DagsterDocs

Data Science with Notebooks#

Fast iteration, the literate combination of arbitrary code with markdown blocks, and inline plotting make notebooks an indispensible tool for data science. The Dagstermill package makes it straightforward to run notebooks using the Dagster tools and to integrate them into data pipelines with heterogeneous solids: for instance, Spark jobs, SQL statements run against a data warehouse, or arbitrary Python code.

pip install dagstermill

Dagstermill lets you:

  • Run notebooks as solids in heterogeneous data pipelines with minimal changes to notebook code
  • Define data dependencies to flow inputs and outputs between notebooks, and between notebooks and other solids
  • Use Dagster resources, and the Dagster config system, from inside notebooks
  • Aggregate notebook logs with logs from other Dagster solids
  • Yield custom materializations and other Dagster events from your notebook code

Our goal is to make it unnecessary to go through a tedious "productionization" process where code developed in notebooks must be translated into some other (less readable and interpretable) format in order to be integrated into production workflows. Instead, we can use notebooks as solids directly, with minimal, incremental metadata declarations to integrate them into pipelines that may also contain arbitrary heterogeneous solids.
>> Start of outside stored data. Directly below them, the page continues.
/-- R9: a period beyond the tolerance starts the count of consistent periods anew. -/
theorem Ref.pulse_acquiring_far (h : r.state = .acquiring) (hq : r.lastPulse = some q)
    (far : withinTolerance (ticksFrom q pos) r.rate.period = false) :
    r.pulse pos = { r with
      lastPulse := some pos, count := 0, runStart := some pos, expiry := some (later pos (3 * r.tracked / 2)) } := by
  simp [Ref.pulse, Ref.count8, Ref.watchFrom, missingInterval, h, hq, far]

/-- R9: a period within the tolerance is counted, before the eighth. -/
theorem Ref.pulse_acquiring_counts (h : r.state = .acquiring) (hq : r.lastPulse = some q)
    (near : withinTolerance (ticksFrom q pos) r.rate.period = true) (few : r.count + 1 < 8) :
    r.pulse pos = { r with
      lastPulse := some pos, count := r.count + 1, expiry := some (later pos (3 * r.tracked / 2)) } := by
  simp [Ref.pulse, Ref.count8, Ref.watchFrom, missingInterval, h, hq, near, Nat.not_le.mpr few]

/-- R9: the eighth consistent period locks the machine to an eighth of the run. -/
theorem Ref.pulse_acquiring_locks (u : TickPos) (h : r.state = .acquiring) (hq : r.lastPulse = some q)
    (near : withinTolerance (ticksFrom q pos) r.rate.period = true) (enough : 8 ≤ r.count + 1)
    (hu : r.runStart = some u) :
    r.pulse pos = { r with
      state := .locked, lastPulse := some pos, count := 0, tracked := ticksFrom u pos / 8,
      expiry := some (later pos (3 * (ticksFrom u pos / 8) / 2)) } := by
  simp [Ref.pulse, Ref.count8, Ref.watchFrom, missingInterval, h, hq, near, enough, hu]

/-- R10: a period within the tolerance moves the tracked period an eighth of the way. -/
theorem Ref.pulse_locked_near (h : r.state = .locked) (hq : r.lastPulse = some q)
    (near : withinTolerance (ticksFrom q pos) r.tracked = true) :
    r.pulse pos = { r with
      lastPulse := some pos, tracked := eighthStep r.tracked (ticksFrom q pos),
      expiry := some (later pos (3 * eighthStep r.tracked (ticksFrom q pos) / 2)) } := by
  simp [Ref.pulse, Ref.track, Ref.watchFrom, missingInterval, h, hq, near]

/-- R10: a period beyond the tolerance takes a locked machine back to ACQUIRING. -/
theorem Ref.pulse_locked_far (h : r.state = .locked) (hq : r.lastPulse = some q)
    (far : withinTolerance (ticksFrom q pos) r.tracked = false) :
    r.pulse pos = { r with
      state := .acquiring, lastPulse := some pos, count := 0, runStart := some pos,
      expiry := some (later pos (3 * r.tracked / 2)) } := by
  simp [Ref.pulse, Ref.track, Ref.watchFrom, missingInterval, h, hq, far]

end pulse

/-! ### FREF_PULSE -/

theorem State.updRef_congr {s : State} {f g : Ref → Ref} (h : f s.ref = g s.ref) : s.updRef f = s.updRef g :=
  congrArg (fun r => { s with ref := r }) h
You can find the code for this example on Github

Notebooks as solids#

Let's consider the classic Iris dataset (1, 2), collected in 1936 by the American botanist Edgar Anderson and made famous by statistician Ronald Fisher. The Iris dataset is a basic example in machine learning because it contains three classes of observation, one of which is straightforwardly linearly separable from the other two, which in turn can only be distinguished by more sophisticated methods.
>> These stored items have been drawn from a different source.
-- ==== Sys2Proof/Machine/Refused.lean ====
section
/-! DEFINITION. The refused and reserved words (30_encoding R112, R113, 42_set R185, 44_nop R221). The spec
gives them one effect: `refuse(RefusedInstr)`, that is the sticky mark REFUSED is set and the state machine
takes no further step (40_execution R139, 60_exceptions R303). It gives no other meaning to any of them. -/

namespace Sys2Proof.Machine

/-- `refuse(RefusedInstr)` in an instruction cycle (R139, R303). -/
def refuseCur (s : State) : Host.Outcome State Fault Refusal := .next s.refuseInstr

/-- `WAIT` (R112): refused. -/
def execWaitRefused (s : State) : Host.Outcome State Fault Refusal := refuseCur s

/-- `IN` (R112): refused. -/
def execInRefused (s : State) : Host.Outcome State Fault Refusal := refuseCur s

/-- `OUT PINS` (R111, R112): refused. -/
def execOutPinsRefused (s : State) : Host.Outcome State Fault Refusal := refuseCur s

/-- `OUT PINDIRS` (R111, R112): refused. -/
def execOutPindirsRefused (s : State) : Host.Outcome State Fault Refusal := refuseCur s

/-- `OUT PC` (R111, R112): refused. -/
def execOutPcRefused (s : State) : Host.Outcome State Fault Refusal := refuseCur s

/-- `OUT ISR` (R111, R112): refused. -/
def execOutIsrRefused (s : State) : Host.Outcome State Fault Refusal := refuseCur s

/-- `OUT EXEC` (R111, R112): refused. -/
def execOutExecRefused (s : State) : Host.Outcome State Fault Refusal := refuseCur s

/-- `PUSH` (R101, R112): refused. -/
def execPushRefused (s : State) : Host.Outcome State Fault Refusal := refuseCur s

/-- `PULL` with `ARG[4:0]` not 0 (R106, R113): refused. -/
def execPullReserved (s : State) : Host.Outcome State Fault Refusal := refuseCur s

/-- `MOV` with destination 011 (R113): refused. -/
def execMovReservedDest (s : State) : Host.Outcome State Fault Refusal := refuseCur s

/-- `MOV` with operation 11 (R113): refused. -/
def execMovReservedOp (s : State) : Host.Outcome State Fault Refusal := refuseCur s

/-- `MOV` with source 100 (R113): refused. -/
def execMovReservedSrc (s : State) : Host.Outcome State Fault Refusal := refuseCur s

/-- Every other `MOV` (R112, R221): refused. -/
def execMovOther (s : State) : Host.Outcome State Fault Refusal := refuseCur s

/-- `IRQ` (R112): refused. -/
def execIrqRefused (s : State) : Host.Outcome State Fault Refusal := refuseCur s

/-- `SET` destination 011 (R113, R185): refused. -/
def execSetReserved3 (s : State) : Host.Outcome State Fault Refusal := refuseCur s

/-- `SET` destination 101 (R113, R185): refused. -/
def execSetReserved5 (s : State) : Host.Outcome State Fault Refusal := refuseCur s

/-- `SET` destination 110 (R113, R185): refused. -/
def execSetReserved6 (s : State) : Host.Outcome State Fault Refusal := refuseCur s

/-- `SET` destination 111 (R113, R185): refused. -/
def execSetReserved7 (s : State) : Host.Outcome State Fault Refusal := refuseCur s

end Sys2Proof.Machine
end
Like many notebooks, this example does some fairly sophisticated work, producing diagnostic plots and a (flawed) statistical model -- which are then locked away in the .ipynb format, can only be reproduced using a complex Jupyter setup, and are only programmatically accessible within the notebook context.
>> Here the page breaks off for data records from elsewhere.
-- ==== Sys2Proof/Machine/Program.lean ====
section
/-! DEFINITION. What the host loads and configures: the waveform program's image, its relocation and its
transcription (45_dshot_program R230, R231, 30_encoding R118, 60_exceptions R303), the configuration words of a DShot channel (10_state R51)
and of a dummy slot (46_channels_host R283), and the calls of the external encoder (R281). -/

namespace Sys2Proof.Machine

/-- The 18 words of the WaveformProgram at origin 0 (R230). -/
def dshotImage : List Half :=
  [0xE081, 0x80A0, 0x6070, 0xE02F, 0xE001, 0x6041, 0x006B, 0xA242, 0xE000, 0x0044, 0x000E, 0xE300,
   0x0044, 0x000E, 0xBF42, 0xBF42, 0xBF42, 0x1F01]

/-- Relocation to origin `o`: the address of a JMP moves by `o` modulo 32, every other word stays (R118). -/
def relocate (o : Slot) (w : Half) : Half :=
  if opcField w = 0 then (w.extractLsb' 5 11 ++ (lowField w + o) : BitVec (11 + 5)) else w

/-- The image at origin `o` (R231). -/
def dshotAt (o : Slot) : List Half := dshotImage.map (relocate o)

/-- The transcriber of a program image whose first word goes to slot `slot`: its instructions, or the first slot
whose word has no admitted constructor (R303). DESIGN CHOICE: an image that runs past slot 31 is refused too,
naming the first slot that does not exist (log 29). -/
def transcribe : (slot : Nat) → List Half → Except Nat (List Instr)
  | _, [] => .ok []
  | slot, w :: ws =>
    if slot < 32 ∧ verdict (decode w) = .admitted then (transcribe (slot + 1) ws).map (decode w :: ·)
    else .error slot

/-- `CLKDIV` of a channel (R51). -/
def channelClkdiv (ch : Channel) : Word := (ch.dInt ++ ch.dFrac ++ 0#8 : BitVec (16 + 8 + 8))

/-- `EXECCTRL` of a channel at origin `o`: JMP_PIN its pin, WRAP_TOP `o + 17`, WRAP_BOTTOM `o + 1` (R51, R232). -/
def channelExecctrl (ch : Channel) (o : Slot) : Word :=
  ch.pin.setWidth 32 <<< 24 ||| (o + 17).setWidth 32 <<< 12 ||| (o + 1).setWidth 32 <<< 7

/-- `SHIFTCTRL` of a channel: auto-pull, left shift, threshold 32, FJOIN_TX for depth 8 (R51). -/
def channelShiftctrl (deep : Bool) : Word := if deep then 0x40020000 else 0x00020000

/-- `PINCTRL` of a channel: SET_COUNT 1, SET_BASE and OUT_BASE its pin (R51). -/
def channelPinctrl (ch : Channel) : Word :=
  0x04000000 ||| ch.pin.setWidth 32 <<< 5 ||| ch.pin.setWidth 32

/-- `PINCTRL` of a dummy slot: every count 0 (R283, V92). -/
def dummyPinctrl : Word := 0

/-- The encoder calls of a multi-channel operation over `n` channels, in ascending channel order (R281). DESIGN
CHOICE: arguments past the `n`-th are dropped, and a shorter list submits to its first channels only
(log 27). -/
def encoderCalls (n : Nat) : MultiOp → List EncOp
  | .command vs => (vs.take n).map .command
  | .reverse fs => (fs.take n).map .reverse
  | .throttleClamp vs => (vs.take n).map .throttleClamp
  | .throttleMinimum => List.replicate n .throttleMinimum

/-- The word submitted for a payload: `zext_32(P)` (R272). -/
def submittedWord (payload : BitVec 16) : Word := payload.setWidth 32

end Sys2Proof.Machine
end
We can simply turn a notebook into a solid using define_dagstermill_solid. Once we create a solid, we can start to make its outputs more accessible.

import dagstermill as dm
from dagster import ModeDefinition, fs_io_manager, local_file_manager, pipeline
from dagster.utils import script_relative_path

k_means_iris = dm.define_dagstermill_solid(
    "k_means_iris", script_relative_path("iris-kmeans.ipynb")
)


@pipeline(
    mode_defs=[
        ModeDefinition(
            resource_defs={"io_manager": fs_io_manager, "file_manager": local_file_manager}
        )
    ]
)
def iris_pipeline():
    k_means_iris()

This is the simplest form of notebook integration -- we don't actually have to make any changes in the notebook itself to run it using the Dagster tooling. Just run:

dagit -f iris_pipeline.py

What's more, every time we run the notebook from Dagit, a copy of the notebook as executed will be written to disk and the path of this output notebook will be made available in Dagit:

iris_output_notebook.png

The output notebook is both a rich log of notebook computations as they actually occurred, including all inline plots and results, and also an important tool for interactive debugging. When a notebook fails, the output notebook can be used to determine the cause of the failure.

Expressing dependencies#

Notebooks often have implicit dependencies on external state like data warehouses, filesystems, and batch processes. For example, even in our simple Iris example we're making assumptions about data that's available locally, in this case the iris.data file:

[2]:
ipython3

iris = pd.read_csv(
    'iris.data',
    ...
)

The ability to express data dependencies between heterogeneous units of computation is core to Dagster, and we can easily make notebooks depend on upstream solids.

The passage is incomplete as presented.